--- Data provided Enclosed Below ---

-- ==== Sys2Proof/Proofs/MatrixEvents.lean ====
section
/-! SUPPORT. The events of a matrix engine with one command of their kind under way (R253, R256 to R263). -/

namespace Sys2Proof.Machine

/-! ## Queues and the matrix state of a cell under each other's updates -/

@[simp] theorem qEnts_setQ_same (s : State) (key q : Nat) (l : List QEntry) : qEnts (setQ s key q l) key q = l := by
  simp [qEnts, setQ]

@[simp] theorem mx_setQ (s : State) (key q : Nat) (l : List QEntry) : (cellAt (setQ s key q l) key).mx = (cellAt s key).mx := by
  simp [setQ]

@[simp] theorem qEnts_setMx (s : State) (key q : Nat) (f : MxState → MxState) : qEnts (setMx s key f) key q = qEnts s key q :=
  qEnts_setCell s key q _ rfl

@[simp] theorem mx_setMx_same (s : State) (key : Nat) (f : MxState → MxState) :
    (cellAt (setMx s key f) key).mx = f (cellAt s key).mx := by
  simp [setMx]

@[simp] theorem qEnts_addLatch (s : State) (key q : Nat) (l : Latch) : qEnts (addLatch s key l) key q = qEnts s key q := by
  simp [qEnts, cellAt_addLatch_same]

@[simp] theorem mx_addLatch (s : State) (key : Nat) (l : Latch) : (cellAt (addLatch s key l) key).mx = (cellAt s key).mx := by
  simp [cellAt_addLatch_same]

/-- A command without KD adds no token as it completes. -/
@[simp] theorem tokenFor_zero (s : State) (key : Nat) (w : Who) : tokenFor s key 0 w = s := rfl

/-- The only element of a list is the first that a test admits. -/
theorem findAt_single {α : Type} {p : α → Bool} {x : α} (h : p x = true) : findAt p [x] = some (0, x) := by
  simp [findAt, h]

/-! ## The take of a row -/

section
variable {s : State} {key : Nat} {r : MmaRun} {x : TakenRow} {xs : List TakenRow}

/-- A take that finds too few entries in a timed stream is a schedule miss: no further row is taken (log 87). -/
theorem mmaTake_missing (hm : (cellAt s key).mx.mmas = [r]) (hd : takeDue s key r = true)
    (hfew : (qEnts s key r.q).length < r.epr) (hp : r.per = false) :
    mmaTake s key = takeFault
      (setMx s key fun m => { m with mmas := if r.rows = [] then [] else [{ r with next := 128 }] }) (whoC key r.pc)
      { code := cSched } := by
  simp only [mmaTake, hm, findAt_single hd, if_pos hfew, hp, Bool.false_eq_true, if_false, setMx, List.isEmpty_iff,
    List.eraseIdx_cons_zero, List.set_cons_zero]

/-- A take with its entries removes them from the queue and adds its row to those taken. -/
theorem mmaTake_row (hm : (cellAt s key).mx.mmas = [r]) (hd : takeDue s key r = true)
    (hent : r.epr ≤ (qEnts s key r.q).length) :
    qEnts (mmaTake s key) key r.q = (qEnts s key r.q).drop r.epr
      ∧ ∃ r', (cellAt (mmaTake s key) key).mx.mmas = [r'] ∧ r'.next = r.next + 1 ∧ r'.rows.length = r.rows.length + 1 := by
  simp only [mmaTake, hm, findAt_single hd, if_neg (Nat.not_lt.mpr hent)]
  split
  all_goals
    simp only [qEnts_addLatch, qEnts_setMx, qEnts_setQ_same, mx_addLatch, mx_setMx_same, mx_setQ, hm, List.set_cons_zero]
    exact ⟨rfl, _, rfl, rfl, List.length_append⟩

/-! ## The landing of a row -/

/-- A contribution is to the tiles alone. -/
theorem addRow_mmas (m : MxState) (t row b wa : Nat) (ga : List (Option (Int × List Int))) :
    (addRow m t row b wa ga).mmas = m.mmas := rfl

theorem contribute_mmas (m : MxState) (r : MmaRun) (x : TakenRow) : (contribute m r x).mmas = m.mmas :=
  foldl_keeps (P := fun m' : MxState => m'.mmas = m.mmas) (fun _ _ h => by split <;> exact h) _ _ rfl

/-- A row that reads a word in error ends its command, whose token is then not added (R266, log 87). -/
theorem mmaLand_bad (hm : (cellAt s key).mx.mmas = [r]) (hr : r.rows = x :: xs) (hd : rowDue s key r = true)
    (hb : r.bad (cellAt s key) x.row = true) :
    mmaLand s key (rowDue s key) = takeFault
      (setCell s key { (cellAt s key).noKd r with mx := { (cellAt s key).mx with mmas := [] } }) (whoC key r.pc)
      { code := cMemErr, engn := true } := by
  simp only [mmaLand, hm, findAt_single hd, hr, hb, if_true, List.eraseIdx_cons_zero]

/-- Any other row is added to its tiles and leaves the command, which is over when no row is left to take or to land. -/
theorem mmaLand_row (hm : (cellAt s key).mx.mmas = [r]) (hr : r.rows = x :: xs) (hd : rowDue s key r = true)
    (hb : r.bad (cellAt s key) x.row = false) :
    (cellAt (mmaLand s key (rowDue s key)) key).mx = { contribute (cellAt s key).mx r x with
      mmas := if ({ r with rows := xs, nland := r.nland + 1 } : MmaRun).active then [{ r with rows := xs, nland := r.nland + 1 }]
        else [] } := by
  simp only [mmaLand, hm, findAt_single hd, hr, hb, Bool.false_eq_true, if_false, contribute_mmas, cellAt_setCell, if_true,
    List.set_cons_zero, List.eraseIdx_cons_zero]

end

/-! ## The landing of a load -/

section
variable {s : State} {key : Nat} {l : MloadRun}

/-- A load that expands writes the planes that it names, free of errors, after the headers that it overlaps are invalid. -/
theorem mloadLand_expands {m' : MxState} (hm : (cellAt s key).mx.mloads = [l]) (hd : loadDue s key l = true)
    (he : expandB (invalidate { (cellAt s key).mx with mloads := [] } l.t l.bset l.hdr.p) l = some m') :
    mloadLand s key = tokenFor
      (setCell s key { (cellAt s key).heal 3 (fun n => let k0 := 128 * (4 * l.t + l.bset)
          decide (k0 ≤ n ∧ n < k0 + 128 * l.hdr.p ∧ n % 128 < if l.hdr.sparse then l.hdr.k / 2 else l.hdr.k)) with mx := m' })
      key l.kd (whoC key l.pc) := by
  simp only [mloadLand, hm, findAt_single hd, List.eraseIdx_cons_zero, he]

/-- One that does not expand leaves those headers invalid and faults. -/
theorem mloadLand_malformed (hm : (cellAt s key).mx.mloads = [l]) (hd : loadDue s key l = true)
    (he : expandB (invalidate { (cellAt s key).mx with mloads := [] } l.t l.bset l.hdr.p) l = none) :
    mloadLand s key = takeFault
      (setCell s key { cellAt s key with mx := invalidate { (cellAt s key).mx with mloads := [] } l.t l.bset l.hdr.p })
      (whoC key l.pc) { code := cFormat } := by
  simp only [mloadLand, hm, findAt_single hd, List.eraseIdx_cons_zero, he]

end

/-! ## The entries of a strip -/

section
variable {s : State} {key : Nat} {x : StripRun}

/-- A ZRD without KD delivers its next entry into a queue with room. -/
theorem stripStep_delivers (hm : (cellAt s key).mx.strips = [x]) (hd : stripDue s key x = true) (hk : x.kind = 0)
    (hroom : (qEnts s key x.q).length < qCap x.q) (hkd : x.kd = 0) :
    qEnts (stripStep s key) key x.q = qEnts s key x.q ++ [{ data := x.ents.getD x.next 0, mark := false }] := by
  simp only [stripStep, hm, findAt_single hd, hk, if_true, if_neg (Nat.not_le.mpr hroom), hkd, tokenFor_zero, ite_self,
    qEnts_setMx, qEnts_setQ_same]

/-- A ZWR takes the oldest entry of its queue. -/
theorem stripStep_takes {e : QEntry} {es : List QEntry} (hm : (cellAt s key).mx.strips = [x]) (hd : stripDue s key x = true)
    (hk : x.kind ≠ 0) (hq : qEnts s key x.q = e :: es) (he : e.mark = false) : qEnts (stripStep s key) key x.q = es := by
  simp only [stripStep, hm, findAt_single hd, if_neg hk, hq, he, Bool.false_eq_true, if_false]
  split <;> simp

end

end Sys2Proof.Machine

open Sys2Proof Sys2Proof.Machine

/-- Settles O37, event by event. -/
theorem matrixRowsAndStripsLand : Obligations.MatrixRowsAndStripsLand := by
  intro s key
  refine ⟨fun r hm hd => ⟨fun hfew hp => ?_, fun hent => ?_⟩, fun r x xs hm hr hd hb => ?_, fun r x xs hm hr hd hb => ?_,
    fun l hm hd => ⟨fun m' he => ?_, fun he => ?_⟩, fun x hm hd => ⟨fun hk hroom hkd => ?_, fun e es hk hq he => ?_⟩⟩
  · exact runs_of_eq rfl (mmaTake_missing hm hd hfew hp)
  · exact ⟨_, rfl, mmaTake_row hm hd hent⟩
  · exact runs_of_eq rfl (mmaLand_bad hm hr hd hb)
  · refine ⟨_, rfl, ?_⟩
    rw [mmaLand_row hm hr hd hb]
    exact ⟨rfl, (ite_eq_or_eq _ _ _).symm⟩
  · exact runs_of_eq rfl (mloadLand_expands hm hd he)
  · exact runs_of_eq rfl (mloadLand_malformed hm hd he)
  · exact ⟨_, rfl, stripStep_delivers hm hd hk hroom hkd⟩
  · exact ⟨_, rfl, stripStep_takes hm hd hk hq he⟩

end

--- End of Enclosed Data provided ---

### [Exercise]
Each line from the top of the entries above through the line containing "code := cSched" must be transcribed exactly, and no other line may appear.

### [Written answer]
-- ==== Sys2Proof/Proofs/MatrixEvents.lean ====
section
/-! SUPPORT. The events of a matrix engine with one command of their kind under way (R253, R256 to R263). -/

namespace Sys2Proof.Machine

/-! ## Queues and the matrix state of a cell under each other's updates -/

@[simp] theorem qEnts_setQ_same (s : State) (key q : Nat) (l : List QEntry) : qEnts (setQ s key q l) key q = l := by
  simp [qEnts, setQ]

@[simp] theorem mx_setQ (s : State) (key q : Nat) (l : List QEntry) : (cellAt (setQ s key q l) key).mx = (cellAt s key).mx := by
  simp [setQ]

@[simp] theorem qEnts_setMx (s : State) (key q : Nat) (f : MxState → MxState) : qEnts (setMx s key f) key q = qEnts s key q :=
  qEnts_setCell s key q _ rfl

@[simp] theorem mx_setMx_same (s : State) (key : Nat) (f : MxState → MxState) :
    (cellAt (setMx s key f) key).mx = f (cellAt s key).mx := by
  simp [setMx]

@[simp] theorem qEnts_addLatch (s : State) (key q : Nat) (l : Latch) : qEnts (addLatch s key l) key q = qEnts s key q := by
  simp [qEnts, cellAt_addLatch_same]

@[simp] theorem mx_addLatch (s : State) (key : Nat) (l : Latch) : (cellAt (addLatch s key l) key).mx = (cellAt s key).mx := by
  simp [cellAt_addLatch_same]

/-- A command without KD adds no token as it completes. -/
@[simp] theorem tokenFor_zero (s : State) (key : Nat) (w : Who) : tokenFor s key 0 w = s := rfl

/-- The only element of a list is the first that a test admits. -/
theorem findAt_single {α : Type} {p : α → Bool} {x : α} (h : p x = true) : findAt p [x] = some (0, x) := by
  simp [findAt, h]

/-! ## The take of a row -/

section
variable {s : State} {key : Nat} {r : MmaRun} {x : TakenRow} {xs : List TakenRow}

/-- A take that finds too few entries in a timed stream is a schedule miss: no further row is taken (log 87). -/
theorem mmaTake_missing (hm : (cellAt s key).mx.mmas = [r]) (hd : takeDue s key r = true)
    (hfew : (qEnts s key r.q).length < r.epr) (hp : r.per = false) :
    mmaTake s key = takeFault
      (setMx s key fun m => { m with mmas := if r.rows = [] then [] else [{ r with next := 128 }] }) (whoC key r.pc)
      { code := cSched } := by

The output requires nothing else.